| Make way for intellectual freedom

After navigating the metro and trekking six blocks of sidewalk, fresh with rain, in heels to the Saturday night production of Inherit the Wind at the Segal Centre, I wobble to my second row seat, and find the pointed toes of my shoes at the edge of faux cobblestone flooring. The stage runs right under the feet of the front row audience, placing the entire first set of cherry-red seats on a street in Hillsboro, – a fictionalized version of Dayton, Tennessee – “a sleepy, obscure, country town about to be awakened,” according to the program.

The “Scopes Monkey Trial” took place in 1926, but it’s been played out again and again on stage ever since the script was published in 1955. School teacher John Scopes, on whom the play’s character “Bertram Cates” is based, was put on trial for discussing evolution with his high school class in a town where God’s six-day creation, as outlined in the Bible, was not to be questioned.

In this iteration, the set consists of a jail with a single cell, a front porch, a general store with a Coca-Cola ad, telephone lines strung on telephone poles that resemble crosses, and a banner that says “Read Your Bible” hung up in the town centre. In the second act, the little town is converted into a courtroom. With the addition of several rows of chairs, a fast-talking reporter from Baltimore, a small silver microphone that descends from the invisible ceiling on a long black cord, and Scopes’s defence lawyer, the town is no longer sleepy and is about to become unobscured. “Helloooo Chicago! This is live from Hillsboro!” shouts a man into the microphone.

The entire cast of townspeople is present for the trial. Clapping and booing at the appropriate times, they act in perfect unison – just like they did while praying and singing hymns in the previous scene’s church service.
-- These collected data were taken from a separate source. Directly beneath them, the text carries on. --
-- ==== Sys2Proof/Laws/State.lean ====
section
/-! SUPPORT. One lemma per field per named update of the state, true by rfl, so that no proof unfolds a record update. -/

namespace Sys2Proof.Machine

section Emit
variable (s : State) (w : Word)

@[simp] theorem emit_h : (s.emit w).h = s.h := rfl
@[simp] theorem emit_b : (s.emit w).b = s.b := rfl
@[simp] theorem emit_c : (s.emit w).c = s.c := rfl
@[simp] theorem emit_t : (s.emit w).t = s.t := rfl
@[simp] theorem emit_nn : (s.emit w).nn = s.nn := rfl
@[simp] theorem emit_kk : (s.emit w).kk = s.kk := rfl
@[simp] theorem emit_phase : (s.emit w).phase = s.phase := rfl
@[simp] theorem emit_v : (s.emit w).v = s.v := rfl
@[simp] theorem emit_m : (s.emit w).m = s.m := rfl
@[simp] theorem emit_seqR : (s.emit w).seqR = s.seqR := rfl
@[simp] theorem emit_seqG : (s.emit w).seqG = s.seqG := rfl
@[simp] theorem emit_draws : (s.emit w).draws = s.draws := rfl
@[simp] theorem emit_inputs : (s.emit w).inputs = s.inputs := rfl
@[simp] theorem emit_responses : (s.emit w).responses = s.responses ++ [w] := rfl

end Emit

section FreeScratch
variable (s : State)

@[simp] theorem freeScratch_h : (freeScratch s).h = s.h := rfl
@[simp] theorem freeScratch_b : (freeScratch s).b = s.b := rfl
@[simp] theorem freeScratch_c : (freeScratch s).c = s.c := rfl
@[simp] theorem freeScratch_t : (freeScratch s).t = s.t := rfl
@[simp] theorem freeScratch_nn : (freeScratch s).nn = s.nn := rfl
@[simp] theorem freeScratch_kk : (freeScratch s).kk = s.kk := rfl
@[simp] theorem freeScratch_phase : (freeScratch s).phase = s.phase := rfl
@[simp] theorem freeScratch_v : (freeScratch s).v = Config.freeWork s.draws := rfl
@[simp] theorem freeScratch_m : (freeScratch s).m = Config.freeMessage s.draws := rfl
@[simp] theorem freeScratch_seqR : (freeScratch s).seqR = Config.freeRound s.draws := rfl
@[simp] theorem freeScratch_seqG : (freeScratch s).seqG = Config.freeCall s.draws := rfl
@[simp] theorem freeScratch_draws : (freeScratch s).draws = s.draws + 1 := rfl
@[simp] theorem freeScratch_inputs : (freeScratch s).inputs = s.inputs := rfl
@[simp] theorem freeScratch_responses : (freeScratch s).responses = s.responses := rfl

end FreeScratch

section Commit
variable (s : State) (n : Byte) (f : Bool)

@[simp] theorem commit_h : (commit s n f).h = F s.h s.b (s.t + n.setWidth 64) f := rfl
@[simp] theorem commit_b : (commit s n f).b = s.b := rfl
@[simp] theorem commit_c : (commit s n f).c = s.c := rfl
@[simp] theorem commit_t : (commit s n f).t = s.t + n.setWidth 64 := rfl
@[simp] theorem commit_nn : (commit s n f).nn = s.nn := rfl
@[simp] theorem commit_kk : (commit s n f).kk = s.kk := rfl
@[simp] theorem commit_phase : (commit s n f).phase = s.phase := rfl
@[simp] theorem commit_v : (commit s n f).v = Config.freeWork s.draws := rfl
@[simp] theorem commit_m : (commit s n f).m = Config.freeMessage s.draws := rfl
@[simp] theorem commit_seqR : (commit s n f).seqR = Config.freeRound s.draws := rfl
@[simp] theorem commit_seqG : (commit s n f).seqG = Config.freeCall s.draws := rfl
@[simp] theorem commit_draws : (commit s n f).draws = s.draws + 1 := rfl
@[simp] theorem commit_inputs : (commit s n f).inputs = s.inputs := rfl
@[simp] theorem commit_responses : (commit s n f).responses = s.responses := rfl

end Commit

section ResetEvent
variable (s : State)

@[simp] theorem resetEvent_h : (resetEvent s).h = Config.freeChain s.draws := rfl
@[simp] theorem resetEvent_b : (resetEvent s).b = Memory.ofBytes (Config.freeBuffer s.draws) := rfl
@[simp] theorem resetEvent_c : (resetEvent s).c = 0 := rfl
@[simp] theorem resetEvent_t : (resetEvent s).t = 0 := rfl
@[simp] theorem resetEvent_nn : (resetEvent s).nn = 0 := rfl
@[simp] theorem resetEvent_kk : (resetEvent s).kk = 0 := rfl
@[simp] theorem resetEvent_phase : (resetEvent s).phase = .idle := rfl
@[simp] theorem resetEvent_v : (resetEvent s).v = Config.freeWork s.draws := rfl
@[simp] theorem resetEvent_m : (resetEvent s).m = Config.freeMessage s.draws := rfl
@[simp] theorem resetEvent_seqR : (resetEvent s).seqR = Config.freeRound s.draws := rfl
@[simp] theorem resetEvent_seqG : (resetEvent s).seqG = Config.freeCall s.draws := rfl
@[simp] theorem resetEvent_draws : (resetEvent s).draws = s.draws + 1 := rfl
@[simp] theorem resetEvent_inputs : (resetEvent s).inputs = s.inputs := rfl
@[simp] theorem resetEvent_responses : (resetEvent s).responses = s.responses := rfl

end ResetEvent

@[simp] theorem presentFirst_inputs (s : State) (e : HostEvent) : (s.presentFirst e).inputs = e :: s.inputs := rfl

end Sys2Proof.Machine
end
Now, in the 100-degree heat of the courtroom, the absolute certainty of the scripture is called into question. The beliefs are still there, but they are slowly fraying and being pulled apart at the edges – giving way to the mere possibility, the simple right to wonder, if man might have been put on Earth by a means other than God. Has the 16-year-old school boy ever thought that his teacher might be right about evolution? Has the prosecution ever even tried reading On the Origin of Species, the text they oppose so vehemently? The defence wants to know.

Even though Scopes lost the trial on his home turf, the $100 fine did not stand up to the appeal, as outlined in the epilogue of the play. And the members of the jury that day looked nervous in their decision. The townspeople left the trial, perhaps a little less sure of their convictions. And after the trial, there was no reversing the flood of outside opinion and information let loose into Hillsboro, and every corner of America that could be reached by newspapers and telephones. The space of “small sleepy town” was no longer entirely holy, no longer wrapped up in dogma. Gone was the space dominated by a single opinion that banned questions or new ideas.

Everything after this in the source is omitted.